Figure 6. Inhibition of glycolysis phenocopies Wnt signaling inhibition in the tail bud

(A–C) Whole mount in situ hybridizations showing the posterior region of 2-day old control (A, n=24), 2DG-treated (B, n=16) and NaN3-treated (C, n=13) chicken embryos hybridized with LFNG probe. Scale bar :100 μm. Asterisk indicate newly formed somites. (D) qPCR analysis of the posterior region of 2-day old chicken embryos treated or not with 2DG and incubated for 10 h. Statistical significance was assessed with unpaired two-tailed student t-test. * p<0.05, **p<0.01, ***p<0.001. (E–N) Whole mount in situ hybridizations showing the posterior region of 2-day old control (E–I) or 2DG-treated (J–N) chicken embryos hybridized with the following probes: T (BRACHYURY)(E: n=4, J: n=6); CMESPO (F: n=5, K: n=5); SOX2 (G: n=7, L: n=4); CMESO1 (H: n=5, M: n=4); Axin2 (I: n=5, N: n=4). Asterisks indicate the last formed somite, and arrowheads indicate tail bud region. Ventral view, anterior to the top. Scale bar: 100 μm. (O–T) SOX2 (O, R) and T /BRACHYURY (P, S) protein expression in control (O–Q) and 2DG-treated (R–T) 2-day chicken embryos (n=4 for each condition). (Q, T) Higher magnification of the tail bud stained with SOX2 and T/BRACHYURY. Stippled line delineates the double positive cells in the chordo-neural hinge region.
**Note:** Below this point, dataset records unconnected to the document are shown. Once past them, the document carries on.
theorem execLeaveBusOff_keeps {κ : Scope} {u : State} (sess c : Nat) (s : State) (h : Keeps κ u s) : KeepsO κ u (execLeaveBusOff sess c s) := by
  unfold execLeaveBusOff
  repeat' (first
      | with_reducible exact h | with_reducible assumption | with_reducible refine Keeps.ite ?_ ?_
      | with_reducible refine KeepsO.ite ?_ ?_ | with_reducible refine KeepsO.next ?_ | with_reducible exact KeepsO.refused _
      | with_reducible apply asSession_keeps | with_reducible apply canWrite_keeps | with_reducible apply withUnit_keeps
      | with_reducible refine KeepsE.of_eq (by assumption) ?_ | with_reducible intro _ | split)

theorem execFrameSend_keeps {κ : Scope} {u : State} (sess : Nat) (rec : Bytes) (s : State) (h : Keeps κ u s) : KeepsO κ u (execFrameSend sess rec s) := by
  unfold execFrameSend
  repeat' (first
      | with_reducible exact h | with_reducible assumption | with_reducible refine Keeps.ite ?_ ?_
      | with_reducible refine KeepsO.ite ?_ ?_ | with_reducible refine KeepsO.next ?_ | with_reducible exact KeepsO.refused _
      | with_reducible apply asSession_keeps | with_reducible apply canWrite_keeps | with_reducible refine KeepsE.of_eq (by assumption) ?_
      | with_reducible intro _ | split)

theorem execFrameCancel_keeps {κ : Scope} {u : State} (sess : Nat) (v : Int) (s : State) (h : Keeps κ u s) : KeepsO κ u (execFrameCancel sess v s) := by
  unfold execFrameCancel
  repeat' (first
      | with_reducible exact h | with_reducible assumption | with_reducible refine Keeps.ite ?_ ?_
      | with_reducible refine KeepsO.ite ?_ ?_ | with_reducible refine KeepsO.next ?_ | with_reducible exact KeepsO.refused _
      | with_reducible apply asSession_keeps | with_reducible apply canWrite_keeps | with_reducible refine KeepsE.of_eq (by assumption) ?_
      | with_reducible intro _ | split)

theorem execRefResume_keeps {κ : Scope} {u : State} (sess : Nat) (v : Int) (s : State) (h : Keeps κ u s) : KeepsO κ u (execRefResume sess v s) := by
  unfold execRefResume
  repeat' (first
      | with_reducible exact h | with_reducible assumption | with_reducible refine Keeps.ite ?_ ?_
      | with_reducible refine KeepsO.ite ?_ ?_ | with_reducible refine KeepsO.next ?_ | with_reducible exact KeepsO.refused _
      | with_reducible apply asSession_keeps | with_reducible apply canWrite_keeps | with_reducible refine KeepsE.of_eq (by assumption) ?_
      | with_reducible intro _ | split)

theorem canStart_keeps {κ : Scope} {u : State} (s : State) (h : Keeps κ u s) : Keeps κ u (canStart s) := by
  unfold canStart
  repeat' (first
      | with_reducible exact h | with_reducible assumption | with_reducible refine Keeps.ite ?_ ?_
      | (with_reducible refine Keeps.foldl ?_ ?_; rotate_left; intro _ _ _)
      | (with_reducible refine Keeps1.foldl ?_ ?_; rotate_left; intro _ _ _)
      | (with_reducible refine Keeps2.foldl ?_ ?_; rotate_left; intro _ _ _) | with_reducible apply updCch_keeps
      | with_reducible apply sendClaim_keeps | extract_lets | with_reducible intro _ | split | with_reducible apply engines_keeps)

theorem canLadder_keeps {κ : Scope} {u : State} (s : State) (h : Keeps κ u s) : Keeps κ u (canLadder s) := by
  unfold canLadder
  repeat' (first
      | with_reducible exact h | with_reducible assumption | with_reducible refine Keeps.ite ?_ ?_ | with_reducible intro _ | split
      | with_reducible apply engines_keeps)

theorem canStop_keeps {κ : Scope} {u : State} (park : Bool) (s : State) (h : Keeps κ u s) : Keeps κ u (canStop park s) := by
  unfold canStop
  repeat' (first
      | with_reducible exact h | with_reducible assumption | with_reducible refine Keeps.ite ?_ ?_
      | (with_reducible refine Keeps.foldl ?_ ?_; rotate_left; intro _ _ _)
      | (with_reducible refine Keeps1.foldl ?_ ?_; rotate_left; intro _ _ _)
      | (with_reducible refine Keeps2.foldl ?_ ?_; rotate_left; intro _ _ _) | with_reducible apply discardAll_keeps
      | with_reducible apply updCch_keeps | extract_lets | with_reducible intro _ | split)

end Sys2Proof.Machine
end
Left panel shows schematic representation of the posterior part of a 2-day chicken embryo indicating the position of the sections shown in O–T (axial red dotted line). (U–Z) Expression of CMESPO (U, X) and CTNNB1 (Beta-Catenin) (V–W, Y–Z) proteins in sagittal sections of a 2-day old control (U–Z, n=5), and a 2DG-treated (X–Z, n=4) chicken embryo. (W–Z) Higher magnification of the regions boxed in red in (V, Y) showing the nuclear localization of B-CATENIN. Top panel shows anterior PSM. Nuclei labeled with DAPI are shown in blue. Left panel shows a schematic representation of the posterior part of a 2-day chicken embryo indicating the position of the sections shown in U–Z (Paraxial blue dotted line). Scale bar : 100 μm (A–C, E–T, U–V, X–Y), 10 μm (W, Z) Asterisk indicates newly formed somites, and arrowheads indicate tail bud region. See also Figure S5, Movie S5

Figure 7. Phenotypic correlation between FGF and glycolysis inhibition

(A–B) Micrographs taken at 1.5 hour intervals of the posterior region of 2-day old chicken embryo control (A) and treated with PD0325901 (B). (C) Graph showing the increase in axis length (elongation) measured using time lapse microscopy. in 2-day chicken control embryos (blue) and PD0325901-treated embryos (green). Data represent the average of 5 embryos per conditions, error bars are mean ±SD. (D–I) Expression of CTNNB1 (Beta-Catenin) (green, D, F, H) and phosphorylated MAPK (magenta, E, G, I) in longitudinal sections of control (D, E: n=5), 2DG-treated (F, G: n=4) and PD0325901-treated (H, I: n=4) 2-day chicken embryos. Sections shown in (D, F, H) are counterstained with DAPI (in blue) to visualize the nuclei. (J–Q) Expression of AXIN2 (J, M, O), SPRY2 (K, N, P), CMESPO (L, Q) detected by whole mount in situ hybridization in the posterior part of 2-day old chicken control embryos (J: n=5, K: n=5, L: n=4), 2DG-treated embryos (M: n=4, N: n=3) and PD0325901-treated embryos (O: n=4, P: n=3, Q: n=4). Scale bar : 100 μm (D–Q). Ventral view, anterior to the top. Asterisk indicate newly formed somites, and arrowheads indicate tail bud region.